#### Data shown

-- ==== Sys2Proof/Machine/SlotUnit.lean ====
section
/-! DEFINITION. Relay reduction slots of this module (R169 to R171, R435): what sources contribute, the chunks combined and
forwarded, and the arrival flags that follow. -/

namespace Sys2Proof.Machine

/-- A slot row of this chip's copy of the Timetable (R199). -/
def State.slotRow (s : State) (pos n : Nat) : SlotRow := getKey SlotRow.empty s.tt.slots (pos * 16 + n)

/-- The element format and the reduce operator of a slot row, as records and segments code them (R169, R258, R154). -/
def SlotRow.format (r : SlotRow) : Nat := if r.fmt = 0 then 0 else 2
def SlotRow.red (r : SlotRow) : Nat := r.op + 1

/-- The elements of a segment that is reduced or compressed, or goes to a slot: their destination offset and raw code (R154, R166). Of a masked one, the
mask tells which are there, and of a compressed one which block holds each (log 90). -/
def segElems (m : SegMsg) : List (Nat × Nat) :=
  let n := fmtBits m.fmt / 8
  let o := m.dest % 2 ^ 48
  let field := fun i => if m.mask = 0 then 1 else m.mask / 2 ^ (2 * n * i) % 2 ^ (2 * n)
  ((List.range (m.nbytes / n)).filter (fun i => decide (field i ≠ 0))).map (fun i =>
    if m.c4 then
      let e := flitElem m.data (if m.mask = 0 then i else 32 * (field i - 1) + i)
      (o + n * i, e.2 + 16 * e.1)
    else (o + n * i, recNat m.data (n * i) n))

/-- One element added to the part of its operation and chunk. -/
def addPart (m : SegMsg) (ps : List SlotPart) (e : Nat × Nat) : List SlotPart :=
  let chunk := e.1 / 4096
  let mine := fun (p : SlotPart) => decide (p.slot = m.slotno ∧ p.chunk = chunk ∧ p.rank = m.srcrank ∧ p.src = m.src ∧ p.opnum = m.opnum)
  if ps.any mine then ps.map (fun p => if mine p then { p with vals := insKey p.vals e.1 e.2, bad := p.bad || m.bad } else p)
  else
    ps ++ [{ slot := m.slotno, chunk := chunk, rank := m.srcrank, src := m.src, opnum := m.opnum, ctx := m.ctx, dest := m.dest / 2 ^ 48, fmt := m.fmt,
             c4 := m.c4, vals := [(e.1, e.2)], bad := m.bad }]

/-- A source's operation begins at a slot (R169), with the name by which it holds a destination on this chip and what its check there found. -/
def State.slotBegin (s : State) (m : SegMsg) (user status : Nat) : State :=
  if s.fab.slotOps.any (fun o => decide (o.src = m.src ∧ o.opnum = m.opnum)) then s
  else
    let o : SlotOp := { src := m.src, opnum := m.opnum, slot := m.slotno, ctx := m.ctx, dest := m.dest / 2 ^ 48, chunks := [], gone := [],
                        paths := [], flag := 2 ^ 64 - 1, status := status, ended := false, user := user, nums := [] }
    { s with fab := { s.fab with slotOps := s.fab.slotOps ++ [o] } }

/-- A contribution reaches its slot (R169, R170). -/
def State.slotContribute (s : State) (m : SegMsg) : State :=
  let es := segElems m
  let more := fun (o : SlotOp) =>
    if o.src = m.src ∧ o.opnum = m.opnum then { o with chunks := (es.map (fun e => e.1 / 4096)).foldl addSorted o.chunks } else o
  { s with fab := { s.fab with slotParts := es.foldl (addPart m) s.fab.slotParts, slotOps := s.fab.slotOps.map more } }

/-- Whether the 32 MiB of a slot of this module have room for a contribution (R169, R170). -/
def State.slotRoom (s : State) (slot more : Nat) : Bool :=
  let used := ((s.fab.slotParts.filter (fun p => decide (p.slot = slot))).map (fun p => p.vals.length * (fmtBits p.fmt / 8))).sum
  decide (used + more ≤ 32 * 2 ^ 20)

/-- The exact value of a part's raw code (R167). -/
def SlotPart.value (p : SlotPart) (x : Nat) : FVal := if p.c4 then blockValue (x / 16) (x % 16) else valueOf p.fmt x

/-- One step of a slot's combination, in f32 (R170). -/
def slotStep (red : Nat) (a b : FVal) : FVal :=
  if red = 1 then fv (rne32 (fAdd false a b))
  else fv ((if red = 2 then fmax32 else fmin32) (rne32 a) (rne32 b))

/-- The part of a chunk that a rank's next contribution is: its oldest. -/
def State.slotPart (s : State) (slot chunk rank : Nat) : Option SlotPart :=
  s.fab.slotParts.find? (fun p => decide (p.slot = slot ∧ p.chunk = chunk ∧ p.rank = rank))

/-- The parts of a chunk in ascending source rank (R170). -/
def State.chunkParts (s : State) (slot chunk : Nat) (row : SlotRow) : List SlotPart := row.ranks.filterMap (s.slotPart slot chunk)

/-- The combined code of one element (R170): the contributions in rank order, and one rounding to the element format. -/
def combineElem (fmt red : Nat) (ps : List SlotPart) (off : Nat) : Nat :=
  let vs := ps.filterMap (fun p => (findKey p.vals off).map p.value)
  match vs with
  | [] => 0
  | v :: rest => roundTo fmt 0 false 0 (rest.foldl (slotStep red) v)

/-- The elements of a combined chunk: destination bit, code and poison. -/
def chunkElems (fmt red : Nat) (ps : List SlotPart) : List (Nat × Nat × Bool) :=
  let offs := (ps.flatMap (fun p => p.vals.map Prod.fst)).foldl addSorted []
  offs.map (fun o => (8 * o, combineElem fmt red ps o, ps.any SlotPart.bad))

/-- Whether a part is the whole of what its operation contributes to its chunk. -/
def State.wholePart (s : State) (p : SlotPart) : Bool :=
  decide (4096 ≤ p.vals.length * (fmtBits p.fmt / 8)) ||
  s.fab.slotOps.any (fun o => decide (o.slot = p.slot ∧ o.src = p.src ∧ o.opnum = p.opnum) && o.ended)

/-- Whether a source has sent its whole contribution to a chunk, or was fenced before it had (R170, R171). -/
def State.chunkReady (s : State) (slot chunk rank : Nat) : Bool :=
  s.fab.slotLost.contains (slot, chunk, rank) ||
  (match s.slotPart slot chunk rank with
  | some p => s.wholePart p
  | none => false)

/-- A source of a slot is fenced (R171): the chunks that await it will not wait for it any longer. -/
def State.loseSource (s : State) (slot rank : Nat) : State :=
  let chunks := (s.fab.slotParts.filter (fun p => decide (p.slot = slot))).map SlotPart.chunk
  let waits := (chunks.foldl addUnique []).filter (fun c => !s.chunkReady slot c rank)
  { s with fab := { s.fab with slotLost := s.fab.slotLost ++ waits.map (fun c => (slot, c, rank)) } }

/-- The handle check of a chunk's destination on this chip (R35): an operation accepted before a destroy goes on (R37). -/
def State.slotDestStatus (s : State) (ctx index hi : Nat) (os : List SlotOp) : DWord :=
  let h := s.handle ctx index
  let held := decide (h.st = .draining) && os.any (fun o => h.users.contains o.user)
  handleStatus (if held then { h with st := .live } else h) index hi true

/-- The arrival flag of a source's operation goes on, once every chunk it contributed to has been applied here or has left for the destination (R435);
the destination learns of an operation without a flag by its end markers, as of one with. -/
def State.slotFlag (s : State) (o : SlotOp) : State :=
  let row := s.slotRow s.fab.pos o.slot
  let pos := s.rankPos row.grid row.dest
  let away := s.fab.bulkOut.any (fun m => isSeg m.msg && o.nums.any (fun n => partOf s.fab.pos n m))
  if !(o.ended && o.chunks.all o.gone.contains) || away then s
  else
    let s := { s with fab := { s.fab with slotOps := s.fab.slotOps.filter (fun x => decide (x ≠ o)) } }
    if pos = s.fab.pos then
      (if o.flag = 2 ^ 64 - 1 then s else s.addFlag o.user o.ctx (o.flag / 2 ^ 48) (o.flag % 2 ^ 48) (BitVec.ofNat 64 o.status)).retire o.user
    else
      let (num, s) := s.takeOpnum
      s.wholeBulk { s.newBulk num o.ctx pos o.flag with paths := o.paths } ((s.bulkPath pos false).getD 0xFFFF) o.status

/-- Every flag that may go, and what is due for this chip's bulk operations. -/
def State.settle (s : State) : State :=
  let s := s.settleBulk
  (s.fab.slotOps.foldl State.slotFlag s).settleBulk

/-- A chunk has gone, for the operations whose parts it took; under a number where it went to another chip. -/
def chunkGone (ps : List SlotPart) (chunk status : Nat) (num : Option Nat) (o : SlotOp) : SlotOp :=
  if ps.any (fun p => decide (p.src = o.src ∧ p.opnum = o.opnum)) then
    { o with gone := addSorted o.gone chunk, nums := o.nums ++ num.toList, status := Nat.lor o.status status }
  else o

/-- SLOT_CHUNK_COMBINE (R170, R171): the combined chunk is applied at the destination under the operator. -/
def State.combineChunk (s : State) (slot chunk : Nat) (ps : List SlotPart) (ctx dest : Nat) : State :=
  let row := s.slotRow s.fab.pos slot
  let pos := s.rankPos row.grid row.dest
  let lost := s.fab.slotLost.any (fun x => decide (x.1 = slot ∧ x.2.1 = chunk))
  let es := chunkElems row.format row.red ps
  let poison := poisonStatus es
  let status := poison ||| (if lost then stFenced else 0)
  let s := { s with fab := { s.fab with slotParts := s.fab.slotParts.filter (fun p => decide (p ∉ ps)),
                                        slotLost := s.fab.slotLost.filter (fun x => !decide (x.1 = slot ∧ x.2.1 = chunk)) } }
  let gone := fun (st : DWord) (num : Option Nat) (s : State) =>
    { s with fab := { s.fab with slotOps := s.fab.slotOps.map (chunkGone ps chunk st.toNat num) } }
  let n := fmtBits row.format / 8
  let lo := (es.map (fun e => e.1 / 8)).headD 0
  let hi := (es.map (fun e => e.1 / 8 + n)).foldl max 0
  if pos = s.fab.pos then
    let puts := es.map (fun e => ({ bit := e.1, new := fun old => combine row.format row.red old e.2.1, bad := e.2.2 } : Put))
    let mine := s.fab.slotOps.filter (fun o => ps.any (fun p => decide (p.src = o.src ∧ p.opnum = o.opnum)))
    let st := s.slotDestStatus ctx dest hi mine
    (gone (status ||| st) none (if st = 0 then s.putAll (.mem ctx dest) (fmtBits row.format) puts else s)).settle
  else
    match s.bulkPath pos false with
    | none => s
    | some via =>
      let (num, s) := s.takeOpnum
      let h : BulkHead := { dst := pos, ctx := ctx, cgen := s.cgen ctx, red := row.red, c4 := false, slot := false, slotno := 0,
                            fmt := row.format, via := via, reply := false, direct := false, opnum := num, handle := dest,
                            srcrank := row.srcBase, lo := lo, hi := hi, segs := 0 }
      let segs := plainSegs s.fab.pos (64 * s.fab.params.segMax) true h (outBytes (fmtBits row.format) es)
      let s := gone status (some num) s
      let s := s.placeSegs (s.newBulk num ctx pos (2 ^ 64 - 1)) via segs
      let b := (s.fab.bulkOps.find? (fun b => decide (b.opnum = num))).getD (s.newBulk num ctx pos (2 ^ 64 - 1))
      (s.wholeBulk b via status.toNat).settle

def execSlotChunkCombine (slot chunk : Nat) (s : State) : Out :=
  let row := s.slotRow s.fab.pos slot
  let ps := s.chunkParts slot chunk row
  let pos := s.rankPos row.grid row.dest
  let canGo := decide (pos = s.fab.pos) || (s.bulkPath pos false).isSome
  match ps with
  | [] => .next s
  | p :: _ =>
    if row.held && canGo && row.ranks.all (s.chunkReady slot chunk) then .next (s.combineChunk slot chunk ps p.ctx p.dest)
    else .next s

end Sys2Proof.Machine
end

########

→ **Task prompt**
Reproduce, character for character, only the lines of the preceding data that start at the line with "let away := s.fab.bulkOut.any" and end at the line with "def State.settle (s", both included.

→ **Answer space**
  let away := s.fab.bulkOut.any (fun m => isSeg m.msg && o.nums.any (fun n => partOf s.fab.pos n m))
  if !(o.ended && o.chunks.all o.gone.contains) || away then s
  else
    let s := { s with fab := { s.fab with slotOps := s.fab.slotOps.filter (fun x => decide (x ≠ o)) } }
    if pos = s.fab.pos then
      (if o.flag = 2 ^ 64 - 1 then s else s.addFlag o.user o.ctx (o.flag / 2 ^ 48) (o.flag % 2 ^ 48) (BitVec.ofNat 64 o.status)).retire o.user
    else
      let (num, s) := s.takeOpnum
      s.wholeBulk { s.newBulk num o.ctx pos o.flag with paths := o.paths } ((s.bulkPath pos false).getD 0xFFFF) o.status

/-- Every flag that may go, and what is due for this chip's bulk operations. -/
def State.settle (s : State) : State :=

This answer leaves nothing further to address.